You should also elaborate more in a new section in the documentation of lldb-dap, which is in lldb/tools/lldb-dap/README.md

JDevlieghere · 2025-09-04T16:27:34Z

Can you talk a bit about what's motivating this change? I'm a little worried about the proliferation of new options and I'm especially wary about the ones that need to be specified on the command line instead of over the protocol. Every new option extends the matrix of things we need to support.

Can this be a UI setting instead of a command line option?
Milliseconds seems like the wrong granularity for this . Seconds or minutes seems like a more meaningful order of magnitude.
This definitely needs a test. Unfortunately, tests that rely on timing tend to be less reliable, but here there should be a lower bound (e.g. exceeds X seconds) rather than an upper bound, so hopefully that should be fine.

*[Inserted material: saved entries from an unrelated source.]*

-- ==== Sys2Proof/Machine/State.lean ====
section
/-! DEFINITION. The state of EDQ (spec/10_state.md, 20_memory.md), the transactions its host can issue
(20_memory.md R66, R67, 70_reset_and_hazards.md R260), the reasons a step can stop, and the state after reset. -/

namespace Sys2Proof.Machine

/-- The widths of a host access: `n` in {1, 2, 4} (20_memory.md R66, R67). -/
inductive AccessWidth where
  | byte
  | half
  | word
  deriving DecidableEq, Repr

/-- What the host can do to EDQ. An address is a byte offset from the block base (20_memory.md R64). -/
inductive HostOp where
  /-- `MemRead(addr, n)` (20_memory.md R66) -/
  | read (addr : Nat) (width : AccessWidth)
  /-- `MemWrite(addr, n, v)` (20_memory.md R67) -/
  | write (addr : Nat) (width : AccessWidth) (data : Word)
  /-- asserting and releasing `rst` between two transactions (70_reset_and_hazards.md R260) -/
  | reset
  deriving DecidableEq, Repr

/-- What the host port answered to the last transaction (20_memory.md R66, R67, R69). The MODEL's own field (log 5). -/
inductive Response where
  /-- no transaction since reset -/
  | none
  /-- a read completed with this data, in the low bits for a narrow access (20_memory.md R65) -/
  | readData (data : Word)
  /-- a write completed normally -/
  | writeDone
  /-- error response (20_memory.md R69) -/
  | busError
  deriving DecidableEq, Repr

/-- `STATUS` (10_state.md R29). Bits 3:2 and 31:8 are no state: they read 0 and ignore writes. -/
structure Status where
  /-- bit 0 -/
  fault : Bool
  /-- bit 1 -/
  illop : Bool
  /-- bits 7:4 -/
  cause : BitVec 4
  deriving DecidableEq, Repr

/-- The six host-addressable memories (20_memory.md R60), as the bytes that have been written: keys are byte offsets
from the block base (R64), strictly rising (`Memory.wf`). -/
abbrev Memory := List Host.Cell

/-- Why a step can stop with a fault. EDQ's own fault `LEVELS_LT_2` is none of these: it is a next state
(60_exceptions.md R233). -/
inductive Fault where
  /-- Raised by a command or a host read that reads a memory element nothing has written since power-up
  (10_state.md R44, 70_reset_and_hazards.md R265, 93_implementation_defined.md U3). Safe: the hardware goes on with an
  unspecified value (log 2). -/
  | unwrittenElement
  deriving DecidableEq, Repr

/-- Why a step can refuse. -/
inductive Refusal where
  /-- Answered by an arm of `exec` that has no meaning yet, with the table's mnemonic. Safe. -/
  | notModelled (mnemonic : String)
  /-- Answered by a command other than `NOP` and the reserved opcodes when `WIDTH * HEIGHT > MAXPIX`
  (70_reset_and_hazards.md R263, 93_implementation_defined.md U1: undefined results, a model should refuse).
  Safe (log 7). -/
  | gridExceedsCapacity
  deriving DecidableEq, Repr

/-- The machine. Every field but `cfg`, `pending`, `busData` and `response` is state the spec names. `ID` is
hard-wired and `CMD` stores nothing (10_state.md R27, R28), so neither has a field. The working buffer and the scan
position are local to a pass (R21, R36). -/
structure State where
  /-- the implementation parameters (00_scope.md R10); no step changes them (log 3) -/
  cfg : Config
  /-- `WIDTH[15:0]` (10_state.md R24) -/
  width : Half
  /-- `HEIGHT[15:0]` (R25) -/
  height : Half
  /-- `MODEID` (R26) -/
  modeId : Word
  /-- `STATUS` (R29) -/
  status : Status
  /-- `FAULTCMD` (R37) -/
  faultCmd : Word
  /-- `RES_WIDTH[15:0]` (R38) -/
  resWidth : Half
  /-- `RES_HEIGHT[15:0]` (R38) -/
  resHeight : Half
  /-- `RES_BPP[2:0]` (R38) -/
  resBpp : BitVec 3
  /-- `RES_MODEID` (R38) -/
  resModeId : Word
  /-- `RES_LEN` (R38) -/
  resLen : Word
  /-- `SRC`, `GRAY`, `PAL`, `IDX`, `PREV`, `PBUF` (R30 to R35) -/
  mem : Memory
  /-- what the host will do next, oldest first; the MODEL's own (log 1) -/
  pending : List HostOp
  /-- the write data on the bus while a `CMD` write is in progress, else 0; the MODEL's own (log 4) -/
  busData : Word
  /-- the answer to the last transaction; the MODEL's own (log 5) -/
  response : Response
  deriving DecidableEq, Repr

/-- The machine right after reset from power-up (10_state.md R43): every register at its reset value, no memory
element written, the engine idle. `ID` reads `0x45445131` (Ops.lean). The host has issued nothing (log 1). -/
def State.reset : State where
  cfg := edqConfig
  width := 0
  height := 0
  modeId := 0
  status := { fault := false, illop := false, cause := 0 }
  faultCmd := 0
  resWidth := 0
  resHeight := 0
  resBpp := 0
  resModeId := 0
  resLen := 0
  mem := []
  pending := []
  busData := 0
  response := .none

end Sys2Proof.Machine
end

royitaqi · 2025-09-04T17:27:14Z

@JDevlieghere Thanks for the good questions. I appreciate all of them. Below are my thoughts for discussion.

proliferation of new options
motivation

Main motivation is memory pressure. Other ways to counter memory pressure is either to monitor from lldb-dap VS Code extension and SIGINT for lldb-dap process to stop (drawback: IIUC this will terminate existing connections), OR use "memory pressure detected" from within lldb-dap process (drawback: the timing is tricky).

Side product is that the periodical restart will also clean up bad states that may happen.

command line option vs. over the protocol vs. VS Code settings

IIUC, there are two aspects to it: lifetime, and where to live. The following is my thoughts but no strong opinion.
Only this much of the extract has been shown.